The treatment of acute diverticulitis in the setting of contamination can be safely treated with resection, primary anastomosis, and proximal diversion as opposed to a HP in certain circumstances. Given the decreased morbidity of subsequent loop ileostomy takedown compared with a Hartmann's reversal, this procedure should be given consideration in the management of acute, perforated diverticulitis but may not be warranted in cases of feculent peritonitis.

摘要

背景

急性憩室炎合并粪便或脓性腹膜炎的紧急手术治疗传统上是 Hartmann 手术(HP)。

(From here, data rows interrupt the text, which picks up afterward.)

-- ==== Sys2Proof/Machine/Ops.lean ====
section
/-! DEFINITION. The named operations over the state: reading and writing each register through one accessor, the
collaborator's transition for each call, the pseudocode primitives `emit`, `ask`, `respond`, `refuse`,
`raise Fatal`, `wd_start`, `wd_cancel` (spec 00_scope.md R11, R12; 43_collaborator.md R193 to R206;
60_exceptions.md R224, R225, R236, R237), and RESET (70_reset_and_hazards.md R250). -/

namespace Sys2Proof.Machine

/-! ## Reading (R11) -/

/-- `S[sid]`. -/
def State.session (s : State) (sid : Sid) : Session := s.sessions[sid.toNat]'sid.isLt

/-- `OWNER[i]`. -/
def State.ownerAt (s : State) (i : Slot) : Option Sid := s.owner[i.toNat]'i.isLt

/-- `OFFSET[b]`. -/
def State.offsetAt (s : State) (b : Bank) : Word := s.offset[b.toNat]'b.isLt

/-- Channel `i` of the collaborator. -/
def Collab.chan (k : Collab) (i : Slot) : Channel := k.chans[i.toNat]'i.isLt

/-- Bank `b` of the collaborator. -/
def Collab.bank (k : Collab) (b : Bank) : BankEnv := k.banks[b.toNat]'b.isLt

/-- Channel `i` of the collaborator the block is connected to. -/
def State.chan (s : State) (i : Slot) : Channel := s.collab.chan i

/-- Bank `b` of the collaborator the block is connected to. -/
def State.bankEnv (s : State) (b : Bank) : BankEnv := s.collab.bank b

/-- The words waiting at a port. -/
def State.rxAt (s : State) (p : Port) : List Word :=
  match p with
  | .host => s.rx.host
  | .arb => s.rx.arb
  | .stimulus => s.rx.stimulus

/-! ## Writing (R11) -/

/-- `S[sid] <- u`. -/
def setSession (sid : Sid) (u : Session) (s : State) : State :=
  { s with sessions := s.sessions.set sid.toNat u sid.isLt }

/-- `OWNER[i] <- v`. -/
def setOwner (i : Slot) (v : Option Sid) (s : State) : State :=
  { s with owner := s.owner.set i.toNat v i.isLt }

/-- `OFFSET[b] <- v`. -/
def setOffset (b : Bank) (v : Word) (s : State) : State :=
  { s with offset := s.offset.set b.toNat v b.isLt }

/-- `FAULT <- f`. -/
def setFault (f : FaultReg) (s : State) : State := { s with fault := f }

/-- The collaborator's state becomes `k`. -/
def setCollab (k : Collab) (s : State) : State := { s with collab := k }

/-- `TIME_US <- t` (R240). -/
def setTime (t : Word64) (s : State) : State := { s with timeUs := t }

/-- The operation in progress came on port `p`. -/
def setPort (p : Port) (s : State) : State := { s with port := p }

/-- The words waiting at port `p` become `ws`. -/
def setRx (p : Port) (ws : List Word) (s : State) : State :=
  match p with
  | .host => { s with rx := { s.rx with host := ws } }
  | .arb => { s with rx := { s.rx with arb := ws } }
  | .stimulus => { s with rx := { s.rx with stimulus := ws } }

/-- What the outside does next becomes `ev`. -/
def setAgenda (ev : List Event) (s : State) : State := { s with agenda := ev }

/-- A call is recorded after those already sent. -/
def logCall (c : Call) (s : State) : State := { s with calls := s.calls ++ [c] }

/-- A response is recorded after those already given. -/
def logResponse (r : Response) (s : State) : State := { s with responses := s.responses ++ [r] }

/-- Channel `i` of the collaborator becomes `ch`. -/
def setChan (i : Slot) (ch : Channel) (k : Collab) : Collab :=
  { k with chans := k.chans.set i.toNat ch i.isLt }

/-- Bank `b` of the collaborator becomes `e`. -/
def setBank (b : Bank) (e : BankEnv) (k : Collab) : Collab :=
  { k with banks := k.banks.set b.toNat e b.isLt }

/-! ## The collaborator's transition for each call (43_collaborator.md section 2) -/

/-- The collaborator acts on a call (R193 to R202, R206). -/
def react (c : Call) (k : Collab) : Collab :=
  match c with
  | .tryReserve b (some n) =>
    if n < 4 then
      let i := slot b (BitVec.ofNat 2 n)
      setChan i { k.chan i with reserved := true } k
    else k
  | .tryReserve _ none => k
  | .canLoad _ _ => k
  | .load b _ => setBank b { k.bank b with resident := true } k
  | .configure b c off pin => setChan (slot b c) { k.chan (slot b c) with configured := some (off, pin) } k
  | .enable b c => setChan (slot b c) { k.chan (slot b c) with enabled := true } k
  | .clear b c => setChan (slot b c) { k.chan (slot b c) with fifo := [] } k
  | .enableLines b mask => setBank b { k.bank b with lineEn := (k.bank b).lineEn ||| mask } k
  | .arm b c count => setChan (slot b c) { k.chan (slot b c) with armed := some count } k
  | .readValue b c _ => setChan (slot b c) { k.chan (slot b c) with fifo := (k.chan (slot b c)).fifo.tail } k
  | .flagClear b c => setChan (slot b c) { k.chan (slot b c) with irqFlag := false } k
  | .registerHandler _ => k
  | .pinPulldown _ => k

/-- A capture on channel `i` at time `now`: direction word, then remaining count, disarm, flag (R203). -/
def capture (i : Slot) (dirword countword : Word) (now : Word64) (k : Collab) : Collab :=
  setChan i
    { k.chan i with
      fifo := (k.chan i).fifo ++ [dirword, countword], armed := none, irqFlag := true, flagTime := now } k

/-- A flag raised on channel `i` with nothing pushed, out of contract (R207(a)). -/
def strayFlag (i : Slot) (now : Word64) (k : Collab) : Collab :=
  setChan i { k.chan i with irqFlag := true, flagTime := now } k

/-- The environment's answers about bank `b` become `room` and `loadOff` (R194, R195). -/
def program (b : Bank) (room : Bool) (loadOff : Word) (k : Collab) : Collab :=
  setBank b { k.bank b with room := room, loadOff := loadOff } k

/-- The collaborator in its reset state (R252), the environment's answers kept. -/
def collabReset (k : Collab) : Collab :=
  { k with
    chans := Vector.replicate 8 Channel.reset
    banks := #v[{ k.bank 0 with resident := false, lineEn := 0 }, { k.bank 1 with resident := false, lineEn := 0 }] }

/-! ## `emit` and `ask` (R12, R68) -/

/-- `emit call`: the call leaves the block and the collaborator acts on it before the next is sent. -/
def emit (c : Call) (s : State) : State := setCollab (react c s.collab) (logCall c s)

/-- The closed collaborator's answer to `channel_try_reserve(b)`: the lowest-numbered channel not reserved, none when
all four are (R193). -/
def lowestFree (b : Bank) (k : Collab) : Option Nat :=
  (allChans.find? fun c => !(k.chan (slot b c)).reserved).map BitVec.toNat

/-- The answer `channel_try_reserve(b)` will get: in the closed system the lowest free channel; in the open system the
next scripted answer, and after those a free value (R192, R193; notes/assumptions/11.md). -/
def reserveAnswer (b : Bank) (s : State) : Option Nat :=
  if s.cfg.collabClosed then lowestFree b s.collab
  else
    match s.collab.answers with
    | a :: _ => a
    | [] => Config.freeReserve s.collab.draws

/-- One scripted answer, or one free value, is used up. -/
def useAnswer (s : State) : State :=
  if s.cfg.collabClosed then s
  else
    match s.collab.answers with
    | _ :: more => setCollab { s.collab with answers := more } s
    | [] => setCollab { s.collab with draws := s.collab.draws + 1 } s

/-- `ask channel_try_reserve(b)` (R193). -/
def askReserve (b : Bank) (s : State) : Option Nat × State :=
  (reserveAnswer b s, emit (.tryReserve b (reserveAnswer b s)) (useAnswer s))

/-- `ask program_can_load(b)` (R194). -/
def askCanLoad (b : Bank) (s : State) : Bool × State :=
  ((s.bankEnv b).room, emit (.canLoad b (s.bankEnv b).room) s)

/-- `ask program_load(b)` (R195). -/
def askLoad (b : Bank) (s : State) : Word × State :=
  ((s.bankEnv b).loadOff, emit (.load b (s.bankEnv b).loadOff) s)

/-- `ask channel_read_value(b, c)`: the oldest word, or no answer when there is none (R200). -/
def askRead (b : Bank) (c : Chan) (s : State) : Option Word × State :=
  ((s.chan (slot b c)).fifo.head?, emit (.readValue b c (s.chan (slot b c)).fifo.head?) s)

/-! ## `respond`, `refuse` (R12, R95, R97) -/

/-- `respond(words)`: answer on the port the command came from, the error flag clear. -/
def respond (words : List Word) (s : State) : State := logResponse ⟨s.port, false, words⟩ s

/-- `refuse(code)`: answer one word with the error flag set, and nothing else (R97). -/
def refuse (code : RefuseCode) (s : State) : State := logResponse ⟨s.port, true, [refuseWord code]⟩ s

/-! ## `raise Fatal` and the halted block (R224, R225) -/

/-- `raise Fatal(code)`: FAULT is written and nothing else; the operation ends there and gives no response (R224). -/
def raiseFatal (code : FatalCode) (s : State) : State := setFault (faultOf code) s

/-- "While FAULT.halted = 1 the block takes no step" (R225, R98). -/
def whenRunning (s : State) (k : Host.Outcome State Fault Refusal) : Host.Outcome State Fault Refusal :=
  if s.fault.halted then .fault (.halted s.fault.code) else k

/-! ## The watchdog (R236 to R238) -/

/-- `wd_start(sid)` (R236). -/
def wdStart (sid : Sid) (s : State) : State :=
  setSession sid { s.session sid with wd := .pending (deadlineOf s.timeUs (s.session sid).timeoutUs) } s

/-- `wd_cancel(sid)` (R237). -/
def wdCancel (sid : Sid) (s : State) : State := setSession sid { s.session sid with wd := .idle } s

/-! ## Interrupt lines (R228) -/

/-- Channel `(b, c)` is pending: its flag is set and its line is enabled (R228). -/
def pending (b : Bank) (c : Chan) (s : State) : Bool :=
  (s.chan (slot b c)).irqFlag && (s.bankEnv b).lineEn.getLsbD c.toNat

/-! ## RESET (R250) -/

/-- RESET: every item of the block's state at its reset value, the collaborator in its reset state as R252 requires;
the configuration, the environment's answers, TIME_US and what is still to come are not the block's and stay. The spec
speaks of a partly received command only: that every word waiting at the three ports is dropped, a whole command not
yet taken and the words of the stimulus stream among them, while the agenda stays, is the model's choice
(notes/assumptions/13.md). -/
def resetBlock (s : State) : State :=
  { State.reset with cfg := s.cfg, collab := collabReset s.collab, timeUs := s.timeUs, agenda := s.agenda }

end Sys2Proof.Machine
end

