-- ==== Sys2Proof/Machine/Core.lean ====
section
/-! DEFINITION. The machine as the host runs it. -/

def Sys2Proof.core : Host.Core := { State := Sys2Proof.Machine.State, Fault := Sys2Proof.Machine.Fault, Refusal := Sys2Proof.Machine.Refusal, step := Sys2Proof.Machine.step, reset := Sys2Proof.Machine.State.reset }
end

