/-- Settles O37: the expiry is enabled, since no capture of the session is ready at its deadline. -/
theorem expiryResult : Obligations.ExpiryResult := by
  intro s sid deadline running port exists_ wd due noCapture
  have notReady : captureReadyAt sid deadline s = false := by
    rw [Bool.eq_false_iff, Ne, captureReadyAt_iff]
    rintro ⟨pend, flagTime⟩
    obtain quiet | other := noCapture
    · rw [quiet] at pend
      cases pend
    · exact other flagTime
  have enabled := (expiryEnabled_iff sid s).mpr ⟨deadline, wd, exists_, due, notReady⟩
  rw [exec_evWdexp_enabled running port enabled, onExpiry_eq]

end Sys2Proof.Machine
end

section
/-! `f64` respects the order of the quotients, and with it what the spec says of a period (spec 42_session_events.md
R180, R183): its order, its range and its corner values. -/

namespace Sys2Proof.Machine

/-! ## Quotients in order round in order -/

/-- A larger quotient has a larger whole part, or the same one and a larger remainder. -/
theorem roundHalfEven_mono (d : Nat) {n n' : Nat} (h : n ≤ n') : roundHalfEven n d ≤ roundHalfEven n' d := by
  have hq : n / d ≤ n' / d := Nat.div_le_div_right h
  have hr : n / d = n' / d → n % d ≤ n' % d := by
    intro heq
    have hn : n / d * d + n % d = n := Nat.div_add_mod' n d
    have hn' : n' / d * d + n' % d = n' := Nat.div_add_mod' n' d
    rw [heq] at hn
    omega
  unfold roundHalfEven
  dsimp only
  split <;> split <;> omega

/-- Two quotients in order, brought to one denominator, round in order. -/
theorem roundHalfEven_le_of_quotient_le {n d n' d' : Nat} (hd : 0 < d) (hd' : 0 < d') (h : n * d' ≤ n' * d) :
    roundHalfEven n d ≤ roundHalfEven n' d' := by
  rw [← roundHalfEven_mul_right n d hd', ← roundHalfEven_mul_right n' d' hd, Nat.mul_comm d' d]
  exact roundHalfEven_mono _ h

/-- The exponent is the least whose unit leaves the quotient at most 53 bits. -/
theorem f64Exponent_le {num den e : Nat} (hnum : num ≠ 0) (h : num * 2 ^ 1074 < 2 ^ 53 * (den * 2 ^ e)) :
    f64Exponent num den ≤ e := by
  refine Nat.le_of_not_lt fun hlt => ?_
  have hlower : 2 ^ 52 * (den * 2 ^ f64Exponent num den) ≤ num * 2 ^ 1074 := f64Exponent_lower hnum (by omega)
  refine Nat.lt_irrefl (num * 2 ^ 1074) (Nat.lt_of_lt_of_le h (Nat.le_trans ?_ hlower))
  calc 2 ^ 53 * (den * 2 ^ e) = 2 ^ 52 * (den * 2 ^ (e + 1)) := by
        rw [Nat.pow_succ 2 e, ← Nat.mul_assoc den]
        omega
    _ ≤ 2 ^ 52 * (den * 2 ^ f64Exponent num den) :=
      Nat.mul_le_mul_left _ (Nat.mul_le_mul_left _ (Nat.pow_le_pow_right Nat.two_pos hlt))

theorem f64Image_eq (num den : Nat) :
    f64Image num den = min (f64Exponent num den * 2 ^ 52 + f64Rounded num den) f64Infinity := rfl

section
variable {num den num' den' : Nat} (hnum : num ≠ 0) (hden : 0 < den) (hden' : 0 < den')
  (h : num * den' ≤ num' * den)
include hnum hden' h

theorem quotient_ne_zero_of_le : num' ≠ 0 := by
  rintro rfl
  rw [Nat.zero_mul] at h
  exact Nat.mul_ne_zero hnum (Nat.ne_of_gt hden') (Nat.le_zero.mp h)

include hden in
theorem f64Exponent_le_of_quotient_le : f64Exponent num den ≤ f64Exponent num' den' := by
  refine f64Exponent_le hnum (Nat.lt_of_mul_lt_mul_right (a := den') ?_)
  calc num * 2 ^ 1074 * den' = num * den' * 2 ^ 1074 := Nat.mul_right_comm _ _ _
    _ ≤ num' * den * 2 ^ 1074 := Nat.mul_le_mul_right _ h
    _ = num' * 2 ^ 1074 * den := Nat.mul_right_comm _ _ _
    _ < 2 ^ 53 * (den' * 2 ^ f64Exponent num' den') * den :=
      Nat.mul_lt_mul_of_pos_right (f64Exponent_upper num' hden') hden
    _ = 2 ^ 53 * (den * 2 ^ f64Exponent num' den') * den' := by
      rw [Nat.mul_assoc, Nat.mul_assoc (2 ^ 53) (den * _), Nat.mul_right_comm den' _ den,
        Nat.mul_right_comm den _ den', Nat.mul_comm den' den]

include hden in
/-- At one exponent the significands are in order; a higher exponent outweighs any significand below it. -/
theorem f64Image_le_of_quotient_le : f64Image num den ≤ f64Image num' den' := by
  have hnum' : num' ≠ 0 := quotient_ne_zero_of_le hnum hden' h
  rw [f64Image_eq, f64Image_eq]
  have hupper : f64Rounded num den ≤ 2 ^ 53 := (f64Rounded_range hnum hden).1
  have hlower : f64Exponent num' den' = 0 ∨ 2 ^ 52 ≤ f64Rounded num' den' := (f64Rounded_range hnum' hden').2
  obtain hlt | heq := Nat.lt_or_eq_of_le (f64Exponent_le_of_quotient_le hnum hden hden' h)
  · omega
  · have hsig : f64Rounded num den ≤ f64Rounded num' den' := by
      rw [f64Rounded, f64Rounded, f64Significand_eq, f64Significand_eq, heq]
      generalize 1074 = S
      refine roundHalfEven_le_of_quotient_le (Nat.mul_pos hden (Nat.two_pow_pos _))
        (Nat.mul_pos hden' (Nat.two_pow_pos _)) ?_
      rw [Nat.mul_mul_mul_comm, Nat.mul_mul_mul_comm num', Nat.mul_comm (2 ^ S)]
      exact Nat.mul_le_mul_right _ h
    omega

end

theorem f64_toNat_of_ne_zero {num : Nat} (hnum : num ≠ 0) (den : Nat) : (f64 num den).toNat = f64Image num den := by
  have hle : f64Image num den ≤ 0x7FF0000000000000 := Nat.min_le_right _ _
  rw [f64, if_neg hnum, BitVec.toNat_ofNat]
  omega

/-- `f64` is monotone in the quotient (R183). -/
theorem f64_le_of_quotient_le {num den num' den' : Nat} (hden : 0 < den) (hden' : 0 < den')
    (h : num * den' ≤ num' * den) : f64 num den ≤ f64 num' den' := by
  rw [BitVec.le_def]
  by_cases hnum : num = 0
  · rw [hnum, f64_zero]
    exact Nat.zero_le _
  · rw [f64_toNat_of_ne_zero hnum, f64_toNat_of_ne_zero (quotient_ne_zero_of_le hnum hden' h)]
    exact f64Image_le_of_quotient_le hnum hden hden' h

/-- `f64` depends on the quotient alone. -/
theorem f64_eq_of_quotient_eq {num den num' den' : Nat} (hden : 0 < den) (hden' : 0 < den')
    (h : num * den' = num' * den) : f64 num den = f64 num' den' :=
  BitVec.le_antisymm (f64_le_of_quotient_le hden hden' (Nat.le_of_eq h))
    (f64_le_of_quotient_le hden' hden (Nat.le_of_eq h.symm))

/-! ## The period -/

@[simp] theorem periodOf_self (cfg : Config) (m : Word) : periodOf cfg m m = 0 := by
  simp [periodOf, periodNumerator]

/-- Settles O58: a smaller remaining count is a larger quotient. -/
theorem periodIsMonotone : Obligations.PeriodIsMonotone := by
  intro cfg m r r' hclock hr _
  have hcount : m.toNat - r'.toNat ≤ m.toNat - r.toNat := Nat.sub_le_sub_left (BitVec.le_def.mp hr) _
  exact f64_le_of_quotient_le hclock hclock
    (Nat.mul_le_mul_right _ (Nat.mul_le_mul_right _ (Nat.mul_le_mul_right _ hcount)))

/-- With the default parameters a count is 0.016 microseconds (R180). -/
theorem periodOf_reference {cfg : Config} (hclock : cfg.clockRate = 125000000) (hscale : cfg.usPerS = 1000000)
    (m r : Word) : periodOf cfg m r = f64 ((m.toNat - r.toNat) * 2) 125 := by
  rw [periodOf, periodNumerator, hclock, hscale]
  exact f64_eq_of_quotient_eq (by decide) (by decide) (Nat.mul_assoc _ _ _)

/-- With the default clock a microsecond of the timeout is 62.5 counts (R142, R180). -/
theorem maxCounterOf_reference {cfg : Config} (hclock : cfg.clockRate = 125000000) (timeout : Word64) :
    maxCounterOf cfg timeout = timeout.toNat * 125 / 2 := by
  rw [maxCounterOf, hclock, Config.armDivisor]
  omega

/-- The image of 0.016, the period of one count (R180). -/
theorem f64_one_count : f64 2 125 = 0x3F90624DD2F1A9FC := by decide

/-- Settles O59: one count is 0.016, the most counts are `2 ^ 32 - 1`, and a period lies between their images. -/
theorem periodIsZeroOrNormal : Obligations.PeriodIsZeroOrNormal := by
  intro cfg m r hclock hscale hr
  have hrange : r ≠ m → 0x3F90624DD2F1A9FC ≤ periodOf cfg m r ∧ periodOf cfg m r ≤ f64 ((2 ^ 32 - 1) * 2) 125 := by
    intro hne
    have hcount : 1 ≤ m.toNat - r.toNat ∧ m.toNat - r.toNat ≤ 2 ^ 32 - 1 := by bv_omega
    rw [periodOf_reference hclock hscale, ← f64_one_count]
    exact ⟨f64_le_of_quotient_le (by decide) (by decide) (by omega),
      f64_le_of_quotient_le (by decide) (by decide) (by omega)⟩
  refine ⟨⟨fun hzero => ?_, fun heq => by rw [heq, periodOf_self]⟩, hrange⟩
  refine Decidable.byContradiction fun hne => ?_
  obtain ⟨hlower, -⟩ := hrange hne
  rw [hzero] at hlower
  exact absurd hlower (by decide)

/-- Settles O60: an odd timeout loses half a count to the division, which is 0.008. -/
theorem periodCornerValues : Obligations.PeriodCornerValues := by
  intro cfg timeout m hclock hscale hm
  rw [maxCounterOf_reference hclock] at hm
  have hfull : periodOf cfg m 0 = f64 (m.toNat * 2) 125 := periodOf_reference hclock hscale m 0
  refine ⟨periodOf_self cfg m, fun heven => ?_, fun hodd => ?_, fun hpos => ?_⟩
  · rw [hfull]
    exact f64_eq_of_quotient_eq (by decide) (by decide) (by omega)
  · rw [hfull, show m.toNat * 2 = 125 * timeout.toNat - 1 by omega]
  · rw [periodOf_reference hclock hscale, show m.toNat - (m - 1).toNat = 1 by bv_omega]

end Sys2Proof.Machine
end

section
/-! A service that finds no value to read (spec 43_collaborator.md R200, 60_exceptions.md R224): F_EMPTY on the first read
or on the second, by the demultiplexer or by an idle block. -/

namespace Sys2Proof.Machine

/-- The first read finds nothing, with its frame (R200, R224). -/
theorem onCapture_cut_noWord {sid : Sid} {s : State}
    (hf : (s.chan (slot (s.session sid).bank (s.session sid).channel)).fifo = []) :
    CaptureCut 3 sid (s.session sid).bank (s.session sid).channel { s.session sid with wd := .idle }
      (s.chan (slot (s.session sid).bank (s.session sid).channel))
      [.readValue (s.session sid).bank (s.session sid).channel none] s (onCapture sid s) := by
  obtain ⟨session, fault, channel, calls⟩ := onCapture_empty hf
  exact onCapture_cut fault session channel calls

在复杂憩室病中,对于高风险吻合口,是否可以进行直接切除吻合和近端转流术,目前仍存在争议。与回肠造口术相比,Hartmann 手术的逆转对于许多患者来说是预防性的,因为这会导致永久性造口。我们的研究比较了接受 HP 与直接切除吻合和近端转流术(PAPD)治疗穿孔性憩室炎患者的手术结果。

方法

从 2005 年至 2009 年,国家外科质量改进计划(NSQIP)数据库中检索到所有穿孔性憩室炎病例,这些病例被归类为污染或脏/感染。患者分为 HP 或 PAPD 组,建立逻辑回归模型来控制患者人口统计学、合并症、围手术期风险和疾病严重程度,以确定手术程序对结果的影响。

结果

符合纳入标准的患者有 2018 例,其中 340 例(17%)接受了 PAPD,其余患者接受了 HP。感染结果的显著独立预测因素是饮酒、术前败血症和手术时间。两种手术方法在感染并发症、返回手术室、延长呼吸机使用时间、死亡或住院时间方面无显著差异。仅考虑脏/感染病例时,行 PAPD 的死亡率是行 HP 的两倍。

结论

在污染的情况下,急性憩室炎的治疗可以安全地采用切除、直接吻合和近端转流术,而不是在某些情况下采用 HP。与 Hartmann 手术的逆转相比,随后的回肠造口术的发病率较低,因此在急性穿孔性憩室炎的治疗中应考虑这种手术,但在粪便性腹膜炎的情况下可能没有必要。